Found config override file at  /home/mabeling/.jetutils.ini
Guessed N_WORKERS :  256
Guessed MEMORY_LIMIT :  8000
/home/mabeling/Jetutils-NP/jetutils/__init__.py


In [2]:
# Constants
p0 = 100000  # Pa
KAPPA = 0.286  # R_d / c_p for dry air

In [10]:
test = xr.open_dataset('/mnt/climstor/ecmwf/era5/raw/PL/data/2021/an_pl_ERA5_2021-06-24.nc')
print(test['level'])

<xarray.DataArray 'level' (level: 17)> Size: 136B
array([100., 150., 200., 250., 300., 350., 400., 450., 500., 550., 600., 650.,
       700., 750., 800., 850., 900.])
Coordinates:
  * level    (level) float64 136B 100.0 150.0 200.0 250.0 ... 800.0 850.0 900.0
Attributes:
    standard_name:  air_pressure
    long_name:      pressure_level
    units:          millibars
    positive:       down
    axis:           Z


In [None]:
def process_jet_stream_data(file_pattern, output_dir, output_filename, level_hpa):
    """
    Extracts u, v, t at a given pressure level, computes potential temperature and wind speed,
    and saves the result as a NetCDF file.

    Parameters:
        file_pattern (str): Glob pattern to match input files.
        output_dir (str): Directory to save the output NetCDF.
        output_filename (str): Name of the output file ('uvtths_plev500.nc').
        level_hpa (int): Pressure level in hPa (500).
    """
    p0 = 100000  # Pa
    KAPPA = 0.286  
    
    files = sorted(glob.glob(file_pattern))
    if not files:
        print("No files found matching pattern.")
        return

    os.makedirs(output_dir, exist_ok=True)
    output_path = os.path.join(output_dir, output_filename)

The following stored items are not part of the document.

theorem commonWord_fields (opc : BitVec 8) (fn : Fn) (x : Ops) (w : DWord) (h : w = commonWord opc fn x) :
    w.extractLsb' 0 2 = x.head.len ∧ w.extractLsb' 8 8 = opc ∧ w.extractLsb' 52 12 = fn.toBits ∧ Head.ofWord w = x.head
      ∧ w.extractLsb' 16 8 = x.dst ∧ w.extractLsb' 24 4 = x.cnt ∧ w.extractLsb' 28 8 = x.sa ∧ w.extractLsb' 36 8 = x.sb
      ∧ w.extractLsb' 44 8 = x.sc := by
  obtain ⟨⟨neg, msk, uni, sw, len⟩, dst, cnt, sa, sb, sc, ext⟩ := x
  subst h
  have key : ∀ (k n : Nat) (v : BitVec n), (∀ i, i < n → (commonWord opc fn ⟨⟨neg, msk, uni, sw, len⟩, dst, cnt, sa, sb, sc, ext⟩).getLsbD (k + i)
      = v.getLsbD i) → (commonWord opc fn ⟨⟨neg, msk, uni, sw, len⟩, dst, cnt, sa, sb, sc, ext⟩).extractLsb' k n = v := by
    intro k n v h
    apply BitVec.eq_of_getLsbD_eq
    intro i hi
    rw [BitVec.getLsbD_extractLsb', h i hi]
    simp [hi]
  have bit : ∀ (k : Nat) (h : k < 64), (commonWord opc fn ⟨⟨neg, msk, uni, sw, len⟩, dst, cnt, sa, sb, sc, ext⟩)[k]
      = (commonWord opc fn ⟨⟨neg, msk, uni, sw, len⟩, dst, cnt, sa, sb, sc, ext⟩).getLsbD k := fun k h => (BitVec.getLsbD_eq_getElem h).symm
  have hd : Head.ofWord (commonWord opc fn ⟨⟨neg, msk, uni, sw, len⟩, dst, cnt, sa, sb, sc, ext⟩) = ⟨neg, msk, uni, sw, len⟩ := by
    unfold Head.ofWord
    rw [bit 7 (by omega), bit 3 (by omega), bit 2 (by omega)]
    congr 1
    · simp only [commonWord, Head.toByte, BitVec.getLsbD_append, Nat.reduceLT, reduceIte, Nat.reduceSub, BitVec.getLsbD_ofBool]
      simp
    · refine key _ _ _ fun i hi => ?_
      simp [commonWord, Head.toByte]; grind
    · simp only [commonWord, Head.toByte, BitVec.getLsbD_append, Nat.reduceLT, reduceIte, Nat.reduceSub, BitVec.getLsbD_ofBool]
      simp
    · simp only [commonWord, Head.toByte, BitVec.getLsbD_append, Nat.reduceLT, reduceIte, Nat.reduceSub, BitVec.getLsbD_ofBool]
      simp
    · refine key _ _ _ fun i hi => ?_
      simp [commonWord, Head.toByte]; grind
  have drop : ∀ {a b : Nat} (u : BitVec a) (v : BitVec b) (k : Nat), b ≤ k → (u ++ v).getLsbD k = u.getLsbD (k - b) := by
    intro a b u v k h
    rw [BitVec.getLsbD_append, if_neg (by omega)]
  have keep : ∀ {a b : Nat} (u : BitVec a) (v : BitVec b) (k : Nat), k < b → (u ++ v).getLsbD k = v.getLsbD k := by
    intro a b u v k h
    rw [BitVec.getLsbD_append, if_pos h]
  refine ⟨congrArg Head.len hd, ?_, ?_, hd, ?_, ?_, ?_, ?_, ?_⟩ <;> refine key _ _ _ fun i hi => ?_ <;> unfold commonWord
  · rw [drop _ _ _ (by omega), keep _ _ _ (by omega)]; congr 1; omega
  · rw [drop _ _ _ (by omega), drop _ _ _ (by omega), drop _ _ _ (by omega), drop _ _ _ (by omega), drop _ _ _ (by omega),
      drop _ _ _ (by omega), drop _ _ _ (by omega)]; congr 1; omega
  · rw [drop _ _ _ (by omega), drop _ _ _ (by omega), keep _ _ _ (by omega)]; congr 1; omega
  · rw [drop _ _ _ (by omega), drop _ _ _ (by omega), drop _ _ _ (by omega), keep _ _ _ (by omega)]; congr 1; omega
  · rw [drop _ _ _ (by omega), drop _ _ _ (by omega), drop _ _ _ (by omega), drop _ _ _ (by omega), keep _ _ _ (by omega)]; congr 1; omega
  · rw [drop _ _ _ (by omega), drop _ _ _ (by omega), drop _ _ _ (by omega), drop _ _ _ (by omega), drop _ _ _ (by omega),
      keep _ _ _ (by omega)]; congr 1; omega
  · rw [drop _ _ _ (by omega), drop _ _ _ (by omega), drop _ _ _ (by omega), drop _ _ _ (by omega), drop _ _ _ (by omega),
      drop _ _ _ (by omega), keep _ _ _ (by omega)]; congr 1; omega

theorem extract_append_hi {a b : Nat} (u : BitVec a) (v : BitVec b) (k n : Nat) (h : b ≤ k) :
    (u ++ v).extractLsb' k n = u.extractLsb' (k - b) n := by
  apply BitVec.eq_of_getLsbD_eq
  intro i hi
  rw [BitVec.getLsbD_extractLsb', BitVec.getLsbD_extractLsb', BitVec.getLsbD_append, if_neg (by omega)]
  congr 2; omega
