-- ==== Sys2Proof/Laws/KeptOps.lean ====
section
/-!
SUPPORT. Laws/KeptOps.lean: what keeps memory in its canonical form:
the shared operations over memory, the register state, errors, arbitration and accesses.
-/

open Sys2Proof

namespace Sys2Proof.Machine

/-! ## Access -/

theorem State.passOver_kept {s : State} (hks : s.MemOk) : OutKept (State.passOver s) := by
  unfold State.passOver
  simp only [*, OutKept.next]

theorem State.setCore_kept {s : State} (k : Nat) (c : Core) (hks : s.MemOk) : (State.setCore s k c).MemOk := by
  unfold State.setCore
  simp only [*, memOk_mk_iff, State.MemOk.out]

theorem State.setCtx_kept {s : State} (c : Nat) (x : Ctx) (hks : s.MemOk) : (State.setCtx s c x).MemOk := by
  unfold State.setCtx
  simp only [*, memOk_mk_iff, State.MemOk.out]

theorem State.setQueue_kept {s : State} (q : Nat) (x : Queue) (hks : s.MemOk) : (State.setQueue s q x).MemOk := by
  unfold State.setQueue
  simp only [*, memOk_mk_iff, State.MemOk.out]

theorem State.setCrew_kept {s : State} (c : Nat) (x : Crew) (hks : s.MemOk) : (State.setCrew s c x).MemOk := by
  unfold State.setCrew
  simp only [*, memOk_mk_iff, State.MemOk.out]

theorem State.setGang_kept {s : State} (g : Nat) (x : Gang) (hks : s.MemOk) : (State.setGang s g x).MemOk := by
  unfold State.setGang
  simp only [*, memOk_mk_iff, State.MemOk.out]

theorem State.setGrid_kept {s : State} (l : Nat) (x : Grid) (hks : s.MemOk) : (State.setGrid s l x).MemOk := by
  unfold State.setGrid
  simp only [*, memOk_mk_iff, State.MemOk.out]

theorem State.modCrew_kept {s : State} (c : Nat) (f : Crew → Crew) (hks : s.MemOk) : (State.modCrew s c f).MemOk := by
  unfold State.modCrew
  repeat' split
  all_goals simp only [*, State.setCrew_kept]

theorem State.modGang_kept {s : State} (g : Nat) (f : Gang → Gang) (hks : s.MemOk) : (State.modGang s g f).MemOk := by
  unfold State.modGang
  repeat' split
  all_goals simp only [*, State.setGang_kept]

theorem State.modGrid_kept {s : State} (l : Nat) (f : Grid → Grid) (hks : s.MemOk) : (State.modGrid s l f).MemOk := by
  unfold State.modGrid
  repeat' split
  all_goals simp only [*, State.setGrid_kept]

theorem State.modCore_kept {s : State} (k : Nat) (f : Core → Core) (hks : s.MemOk) : (State.modCore s k f).MemOk := by
  unfold State.modCore
  simp only [*, State.setCore_kept]

theorem State.modCtx_kept {s : State} (c : Nat) (f : Ctx → Ctx) (hks : s.MemOk) : (State.modCtx s c f).MemOk := by
  unfold State.modCtx
  simp only [*, State.setCtx_kept]

theorem State.modQueue_kept {s : State} (q : Nat) (f : Queue → Queue) (hks : s.MemOk) :
    (State.modQueue s q f).MemOk := by
  unfold State.modQueue
  simp only [*, State.setQueue_kept]

theorem State.fresh_kept {s : State} (hks : s.MemOk) : (State.fresh s).2.MemOk := by
  unfold State.fresh
  dsimp only
  simp only [*, memOk_mk_iff, State.MemOk.out]

theorem State.tidySlot_kept {s : State} (slot : Nat) (hks : s.MemOk) : (State.tidySlot s slot).MemOk := by
  unfold State.tidySlot
  dsimp only
  repeat' split
  all_goals simp only [*, memOk_mk_iff, State.MemOk.out]

theorem State.setKeyslot_kept {s : State} (ctx : Nat) (v : BitVec 7) (hks : s.MemOk) :
    (State.setKeyslot s ctx v).MemOk := by
  unfold State.setKeyslot
  dsimp only
  repeat' split
  all_goals simp only [*, State.tidySlot_kept, State.modCtx_kept]

/-! ## Err -/

theorem State.raise_kept {s : State} (ctx : Nat) (i : Nat) (hks : s.MemOk) : (State.raise s ctx i).MemOk := by
  unfold State.raise
  simp only [*, State.modCtx_kept]

theorem State.raiseAll_kept {s : State} (i : Nat) (hks : s.MemOk) : (State.raiseAll s i).MemOk := by
  unfold State.raiseAll
  simp only [*, memOk_mk_iff, State.MemOk.out]

theorem State.record_kept {s : State} (r : Rec) (hks : s.MemOk) : (State.record s r).MemOk := by
  unfold State.record
  dsimp only
  repeat' split
  all_goals simp +contextual (maxDischargeDepth := 40) only [*, memOk_mk_iff, State.MemOk.out, Memory.write_wf,
      State.raise_kept]

theorem State.records_kept {s : State} (rs : List Rec) (hks : s.MemOk) : (State.records s rs).MemOk := by
  unfold State.records
  repeat' with_reducible refine foldl_memOk _ (fun _ _ _ => ?_) _ ?_
  all_goals simp only [*, State.record_kept]

/-! ## Arbiter -/

theorem State.evaluate_kept {s : State} (cause : Nat) (now : Bool) (hks : s.MemOk) :
    (State.evaluate s cause now).MemOk := by
  unfold State.evaluate
  dsimp only
  repeat' split
  all_goals simp only [*, memOk_mk_iff, State.MemOk.out]

theorem State.applyGrant_kept {s : State} (d : GrantDue) (hks : s.MemOk) : (State.applyGrant s d).MemOk := by
  unfold State.applyGrant
  dsimp only
  simp only [*, memOk_mk_iff, State.MemOk.out, State.raiseAll_kept]

theorem State.gathered_kept {s : State} (hks : s.MemOk) : (State.gathered s).MemOk := by
  unfold State.gathered
  dsimp only
  repeat' split
  all_goals simp only [*, memOk_mk_iff, State.MemOk.out, State.evaluate_kept]

theorem State.grantAtPlacement_kept {s : State} (hks : s.MemOk) : (State.grantAtPlacement s).MemOk := by
  unfold State.grantAtPlacement
  dsimp only
  repeat' split
  all_goals simp only [*, memOk_mk_iff, State.MemOk.out, State.applyGrant_kept]

theorem execGrantMoveComplete_kept {s : State} (hks : s.MemOk) : OutKept (execGrantMoveComplete s) := by
  unfold execGrantMoveComplete
  dsimp only
  repeat' split
  all_goals simp +contextual (maxDischargeDepth := 40) only [*, memOk_mk_iff, State.MemOk.out, OutKept.next,
      State.passOver_kept, State.gathered_kept, State.applyGrant_kept]

theorem execGrantDeferTimeout_kept {s : State} (hks : s.MemOk) : OutKept (execGrantDeferTimeout s) := by
  unfold execGrantDeferTimeout
  dsimp only
  repeat' split
  all_goals simp only [*, memOk_mk_iff, State.MemOk.out, OutKept.next, State.passOver_kept]

theorem execPwrcap_kept (v : DWord) {s : State} (hks : s.MemOk) : OutKept (execPwrcap v s) := by
  unfold execPwrcap
  dsimp only
  repeat' split
  all_goals simp +contextual (maxDischargeDepth := 40) only [*, memOk_mk_iff, State.MemOk.out, OutKept.next,
      State.raiseAll_kept, State.evaluate_kept]

theorem execTemperatureSample_kept (t : Nat) {s : State} (hks : s.MemOk) : OutKept (execTemperatureSample t s) := by
  unfold execTemperatureSample
  dsimp only
  repeat' split
  all_goals simp +contextual (maxDischargeDepth := 40) only [*, memOk_mk_iff, State.MemOk.out, OutKept.next,
      State.evaluate_kept]

theorem execArbtabLoad_kept (v : DWord × Nat) {s : State} (hks : s.MemOk) : OutKept (execArbtabLoad v s) := by
  unfold execArbtabLoad
  dsimp only
  repeat' split
  all_goals simp +contextual (maxDischargeDepth := 40) only [*, memOk_mk_iff, State.MemOk.out, OutKept.next,
      State.passOver_kept, State.evaluate_kept]

theorem State.setUv_kept {s : State} (die : Nat) (dom : Nat) (u : Uv) (hks : s.MemOk) :
    (State.setUv s die dom u).MemOk := by
  unfold State.setUv
  dsimp only
  simp only [*, memOk_mk_iff, State.MemOk.out]

theorem State.afterStep_kept {s : State} {old : State} (hks : s.MemOk) (_hkold : old.MemOk) :
    (State.afterStep s old).MemOk := by
  unfold State.afterStep
  repeat' split
  all_goals simp only [*, State.evaluate_kept]

theorem execUvstepStep_kept (die : Nat) (dom : Nat) (v : BitVec 3) {s : State} (hks : s.MemOk) :
    OutKept (execUvstepStep die dom v s) := by
  unfold execUvstepStep
  dsimp only
  repeat' split
  all_goals simp +contextual (maxDischargeDepth := 40) only [*, OutKept.next, State.passOver_kept,
      State.afterStep_kept, State.setUv_kept]

theorem execUvstepRev_kept (die : Nat) (dom : Nat) {s : State} (hks : s.MemOk) :
    OutKept (execUvstepRev die dom s) := by
  unfold execUvstepRev
  dsimp only
  repeat' split
  all_goals simp +contextual (maxDischargeDepth := 40) only [*, OutKept.next, State.passOver_kept,
      State.afterStep_kept, State.setUv_kept]

/-! ## Phys -/

theorem State.unpoison_kept {s : State} (pa : Nat) (n : Nat) (hks : s.MemOk) : (State.unpoison s pa n).MemOk := by
  unfold State.unpoison
  simp only [*, memOk_mk_iff, State.MemOk.out]

theorem State.writeKey_kept {s : State} (key : Nat) (pa : Nat) (bs : List Byte) (hks : s.MemOk) :
    (State.writeKey s key pa bs).MemOk := by
  unfold State.writeKey
  dsimp only
  repeat' split
  all_goals simp only [*, memOk_mk_iff, State.MemOk.out, Memory.write_wf, writeLines_wf]

theorem State.writeChip_kept {s : State} (pa : Nat) (bs : List Byte) (hks : s.MemOk) :
    (State.writeChip s pa bs).MemOk := by
  unfold State.writeChip
  simp only [*, memOk_mk_iff, State.MemOk.out, Memory.write_wf]

theorem State.clearChip_kept {s : State} (pa : Nat) (n : Nat) (hks : s.MemOk) : (State.clearChip s pa n).MemOk := by
  unfold State.clearChip
  simp only [*, memOk_mk_iff, State.MemOk.out, Memory.clear_wf]

theorem State.flushL1_kept {s : State} (core : Nat) (hks : s.MemOk) : (State.flushL1 s core).MemOk := by
  unfold State.flushL1
  simp only [*, State.modCore_kept]

theorem State.dropLine_kept {s : State} (core : Nat) (pa : Nat) (hks : s.MemOk) :
    (State.dropLine s core pa).MemOk := by
  unfold State.dropLine
  simp only [*, State.modCore_kept]

theorem State.dropLines_kept {s : State} (core : Nat) (pa : Nat) (n : Nat) (hks : s.MemOk) :
    (State.dropLines s core pa n).MemOk := by
  unfold State.dropLines
  simp only [*, State.modCore_kept]

theorem State.acquireL1_kept {s : State} (core : Nat) (scope : Nat) (hks : s.MemOk) :
    (State.acquireL1 s core scope).MemOk := by
  unfold State.acquireL1
  repeat' split
  all_goals simp only [*, State.flushL1_kept]

theorem State.fetchLine_kept {s : State} (core : Nat) (key : Nat) (pa : Nat) (hks : s.MemOk) :
    (State.fetchLine s core key pa).MemOk := by
  unfold State.fetchLine
  dsimp only
  simp only [*, memOk_mk_iff, State.MemOk.out, State.modCore_kept]

theorem State.loadCached_kept {s : State} (core : Nat) (key : Nat) (pa : Nat) (n : Nat) (hks : s.MemOk) :
    (State.loadCached s core key pa n).2.MemOk := by
  unfold State.loadCached
  repeat' split
  all_goals simp only [*, State.fetchLine_kept]

theorem State.storeThrough_kept {s : State} (core : Nat) (key : Nat) (pa : Nat) (bs : List Byte) (hks : s.MemOk) :
    (State.storeThrough s core key pa bs).MemOk := by
  unfold State.storeThrough
  dsimp only
  repeat' split
  all_goals simp only [*, State.writeKey_kept, State.modCore_kept]

/-! ## Canary -/

theorem State.setCanary_kept {s : State} (kind : Nat) (inst : Nat) (v : Nat) (hks : s.MemOk) :
    (State.setCanary s kind inst v).MemOk := by
  unfold State.setCanary
  dsimp only
  repeat' split
  all_goals simp only [*, memOk_mk_iff, State.MemOk.out, State.modCore_kept]

theorem State.canaryHit_kept {s : State} (ctx : Option Nat) (kind : Nat) (inst : Nat) (addr : Nat) (exit : Option (Nat
    × Nat)) (hks : s.MemOk) :
    (State.canaryHit s ctx kind inst addr exit).MemOk := by
  unfold State.canaryHit
  dsimp only
  repeat' split
  all_goals simp +contextual (maxDischargeDepth := 40) only [*, State.record_kept, State.setCanary_kept]

theorem State.passUnits_kept {s : State} (ctx : Option Nat) (addr : Nat) (us : List Passed) (hks : s.MemOk) :
    (State.passUnits s ctx addr us).MemOk := by
  unfold State.passUnits
  repeat' with_reducible refine foldl_memOk _ (fun _ _ _ => ?_) _ ?_
  all_goals simp only [*, State.canaryHit_kept]

/-! ## Walk -/

theorem State.fillTlb_kept {s : State} (core : Option Nat) (die : Nat) (e : TlbEntry) (hks : s.MemOk) :
    (State.fillTlb s core die e).MemOk := by
  unfold State.fillTlb
  dsimp only
  repeat' split
  all_goals simp only [*, memOk_mk_iff, State.MemOk.out, State.modCore_kept]

theorem State.translate_kept {s : State} (core : Option Nat) (die : Nat) (ctx : Nat) (priv : BitVec 2) (way : Way) (va
    : Nat) (n : Nat) (hks : s.MemOk) :
    (State.translate s core die ctx priv way va n).2.MemOk := by
  unfold State.translate
  repeat' split
  all_goals simp only [*, State.fillTlb_kept]
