-- ==== Sys2Proof/Laws/KeptUnits.lean ====
section
/-!
SUPPORT. Laws/KeptUnits.lean: what keeps memory in its canonical form:
control flow, barriers, bins, the matrix unit, launches, pages and crew swaps.
-/

open Sys2Proof

namespace Sys2Proof.Machine

/-! ## Control -/

theorem ownPc_kept (c : Nat) (x : Ops) : MKept ((ownPc c x) : M Addr) := by
  unfold ownPc
  repeat' with_reducible refine MKept.bind ?_ fun _ => ?_
  all_goals simp only [*, MKept.pure, crewM_kept]

theorem enterNext_kept (c : Nat) : MKept ((enterNext c) : M Unit) := by
  unfold enterNext
  simp only [*, modC_kept]

theorem branch_kept (c : Nat) (x : Ops) (target : Addr) : MKept ((branch c x target) : M Unit) := by
  unfold branch
  repeat' first
    | with_reducible refine MKept.bind ?_ fun _ => ?_
    | split
  all_goals simp only [*, emask_kept, crewM_kept, enterNext_kept, checkTarget_kept, jump_kept, push_kept, modA_kept]

theorem execNop_kept (x : Ops) {s : State} (hks : s.MemOk) : OutKept (execNop x s) := by
  unfold execNop
  simp only [*, MKept.pure, implies_true, issueStep_kept]

theorem bodyBra_kept (c : Nat) (x : Ops) : MKept ((bodyBra c x) : M Unit) := by
  unfold bodyBra
  repeat' with_reducible refine MKept.bind ?_ fun _ => ?_
  all_goals simp only [*, ownPc_kept, branch_kept]

theorem execBra_kept (x : Ops) {s : State} (hks : s.MemOk) : OutKept (execBra x s) := by
  unfold execBra
  simp only [*, implies_true, issueStep_kept, bodyBra_kept]

theorem bodyBrx_kept (c : Nat) (x : Ops) : MKept ((bodyBrx c x) : M Unit) := by
  unfold bodyBrx
  repeat' with_reducible refine MKept.bind ?_ fun _ => ?_
  all_goals simp only [*, readScalar_kept, branch_kept]

theorem execBrx_kept (x : Ops) {s : State} (hks : s.MemOk) : OutKept (execBrx x s) := by
  unfold execBrx
  simp only [*, implies_true, issueStep_kept, bodyBrx_kept]

theorem bodyDvg_kept (c : Nat) (x : Ops) : MKept ((bodyDvg c x) : M Unit) := by
  unfold bodyDvg
  repeat' with_reducible refine MKept.bind ?_ fun _ => ?_
  all_goals simp only [*, ownPc_kept, crewM_kept, push_kept, enterNext_kept]

theorem execDvg_kept (x : Ops) {s : State} (hks : s.MemOk) : OutKept (execDvg x s) := by
  unfold execDvg
  simp only [*, implies_true, issueStep_kept, bodyDvg_kept]

theorem execCvg_kept (x : Ops) {s : State} (hks : s.MemOk) : OutKept (execCvg x s) := by
  unfold execCvg
  simp only [*, implies_true, issueStep_kept, pop_kept]

theorem bodyCall_kept (c : Nat) (x : Ops) : MKept ((bodyCall c x) : M Unit) := by
  unfold bodyCall
  repeat' with_reducible refine MKept.bind ?_ fun _ => ?_
  all_goals simp only [*, ownPc_kept, crewM_kept, writeScalar_kept, jump_kept]

theorem execCall_kept (x : Ops) {s : State} (hks : s.MemOk) : OutKept (execCall x s) := by
  unfold execCall
  simp only [*, implies_true, issueStep_kept, bodyCall_kept]

theorem bodyRet_kept (c : Nat) (x : Ops) : MKept ((bodyRet c x) : M Unit) := by
  unfold bodyRet
  repeat' with_reducible refine MKept.bind ?_ fun _ => ?_
  all_goals simp only [*, readScalar_kept, jump_kept]

theorem execRet_kept (x : Ops) {s : State} (hks : s.MemOk) : OutKept (execRet x s) := by
  unfold execRet
  simp only [*, implies_true, issueStep_kept, bodyRet_kept]

theorem leaveLanes_kept (c : Nat) (m : Mask) : MKept ((leaveLanes c m) : M Unit) := by
  unfold leaveLanes
  repeat' first
    | with_reducible refine MKept.bind ?_ fun _ => ?_
    | split
  all_goals simp only [*, modA_kept, crewM_kept, pop_kept, enterNext_kept]

theorem bodyExit_kept (c : Nat) (x : Ops) : MKept ((bodyExit c x) : M Unit) := by
  unfold bodyExit
  repeat' with_reducible refine MKept.bind ?_ fun _ => ?_
  all_goals simp only [*, emask_kept, leaveLanes_kept]

theorem execExit_kept (x : Ops) {s : State} (hks : s.MemOk) : OutKept (execExit x s) := by
  unfold execExit
  simp only [*, implies_true, issueStep_kept, bodyExit_kept]

theorem bodyLoop_kept (c : Nat) (x : Ops) : MKept ((bodyLoop c x) : M Unit) := by
  unfold bodyLoop
  repeat' first
    | with_reducible refine MKept.bind ?_ fun _ => ?_
    | split
  all_goals simp only [*, ownPc_kept, readScalar_kept, writeScalar_kept, jump_kept, enterNext_kept]

theorem execLoop_kept (x : Ops) {s : State} (hks : s.MemOk) : OutKept (execLoop x s) := by
  unfold execLoop
  simp only [*, implies_true, issueStep_kept, bodyLoop_kept]

theorem bodyPpt_kept (c : Nat) (k : BitVec 12) : MKept ((bodyPpt c k) : M Unit) := by
  unfold bodyPpt
  dsimp only
  repeat' first
    | with_reducible refine MKept.getS_bind fun _ _ => ?_
    | with_reducible refine MKept.bind ?_ fun _ => ?_
  all_goals simp only [*, crewM_kept, modC_kept]

theorem execPpt_kept (k : BitVec 12) (x : Ops) {s : State} (hks : s.MemOk) : OutKept (execPpt k x s) := by
  unfold execPpt
  simp only [*, implies_true, issueStep_kept, bodyPpt_kept]

theorem bodyTrap_kept (c : Nat) (x : Ops) (cause : Cause) : MKept ((bodyTrap c x cause) : M Unit) := by
  unfold bodyTrap
  repeat' first
    | with_reducible refine MKept.bind ?_ fun _ => ?_
    | split
  all_goals simp only [*, MKept.pure, emask_kept, raiseAtCheckpoint_kept]

theorem execTrap_kept (k : BitVec 12) (x : Ops) {s : State} (hks : s.MemOk) : OutKept (execTrap k x s) := by
  unfold execTrap
  simp only [*, implies_true, issueStep_kept, bodyTrap_kept]

theorem bodyEret_kept (c : Nat) : MKept ((bodyEret c) : M Unit) := by
  unfold bodyEret
  dsimp only
  repeat' with_reducible refine MKept.bind ?_ fun _ => ?_
  all_goals simp only [*, crewM_kept, check_kept, checkTarget_kept, modC_kept]

theorem execEret_kept (x : Ops) {s : State} (hks : s.MemOk) : OutKept (execEret x s) := by
  unfold execEret
  simp only [*, implies_true, issueStep_kept, bodyEret_kept]

theorem execBkpt_kept (x : Ops) {s : State} (hks : s.MemOk) : OutKept (execBkpt x s) := by
  unfold execBkpt
  simp only [*, implies_true, issueStep_kept, bodyTrap_kept]

theorem bodySigchk_kept (c : Nat) (x : Ops) : MKept ((bodySigchk c x) : M Unit) := by
  unfold bodySigchk
  dsimp only
  repeat' first
    | with_reducible refine MKept.bind ?_ fun _ => ?_
    | split
  all_goals simp +contextual (maxDischargeDepth := 40) only [*, MKept.pure, MKept.modS, implies_true, crewM_kept,
      modC_kept, ownPc_kept, State.record_kept, faultAt_kept]

theorem execSigchk_kept (x : Ops) {s : State} (hks : s.MemOk) : OutKept (execSigchk x s) := by
  unfold execSigchk
  simp only [*, implies_true, crewStep_kept, issue_kept, bodySigchk_kept]

theorem bodySigrst_kept (c : Nat) (x : Ops) : MKept ((bodySigrst c x) : M Unit) := by
  unfold bodySigrst
  dsimp only
  simp only [*, modC_kept]

theorem execSigrst_kept (x : Ops) {s : State} (hks : s.MemOk) : OutKept (execSigrst x s) := by
  unfold execSigrst
  simp only [*, implies_true, crewStep_kept, issue_kept, bodySigrst_kept]

/-! ## MemInstr -/

theorem checkDst_kept (c : Nat) (ns : List Nat) : MKept ((checkDst c ns) : M Unit) := by
  unfold checkDst
  repeat' first
    | with_reducible refine MKept.bind ?_ fun _ => ?_
    | with_reducible refine MKept.forIn (fun _ _ => ?_) _ _
  all_goals simp only [*, MKept.pure, crewM_kept, check_kept]

theorem tagEntry_kept (c : Nat) (e : Nat) (id : Nat) (h : Nat) : MKept ((tagEntry c e id h) : M Unit) := by
  unfold tagEntry
  simp only [*, modVs_kept]

theorem tagAll_kept (c id : Nat) : ∀ (x2 : Nat) (x3 : List Nat), MKept (tagAll c id x2 x3)
  | _, [] => MKept.pure _
  | h, e :: es => MKept.bind (tagEntry_kept c e id h) fun _ => tagAll_kept c id (h + 1) es

theorem memChecks_kept (c : Nat) (q : MemForm) (x : Ops) (f : FnM) (m : Mask) (addr : Tab Nat) :
    MKept ((memChecks c q x f m addr) : M Unit) := by
  unfold memChecks
  dsimp only
  repeat' first
    | with_reducible refine MKept.getS_bind fun _ _ => ?_
    | with_reducible refine MKept.bind ?_ fun _ => ?_
    | split
  all_goals simp only [*, MKept.pure, crewM_kept, gangM_kept, faultLanes_kept, park_kept, watchM_kept]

    print("Loading multiple files...")
    ds = xr.open_mfdataset(files, combine="by_coords")

    try:
        ds = ds.sel(level=level_hpa)
        ds = ds.sel(lat=slice(20, 70)) 
        ds_east = ds.sel(lon=slice(120, 180))
        ds_west = ds.sel(lon=slice(-180, -80))
        ds = xr.concat([ds_east, ds_west], dim="lon")

        required_vars = ['t', 'u', 'v']
        if not all(var in ds.variables for var in required_vars):
            print("Missing required variables: 't', 'u', or 'v'.")
            return

        T = ds['t']
        u = ds['u']
        v = ds['v']
        p = ds['level'] * 100  # Convert hPa to Pa

        _, p_3d = xr.broadcast(T, p)

        # Potential temperature
        theta = T * (p0 / p_3d) ** KAPPA
        theta.name = "theta"

        # Wind speed magnitude
        wind_speed = np.sqrt(u ** 2 + v ** 2)
        wind_speed.name = "s"

        ds_out = xr.merge([T, u, v, theta, wind_speed])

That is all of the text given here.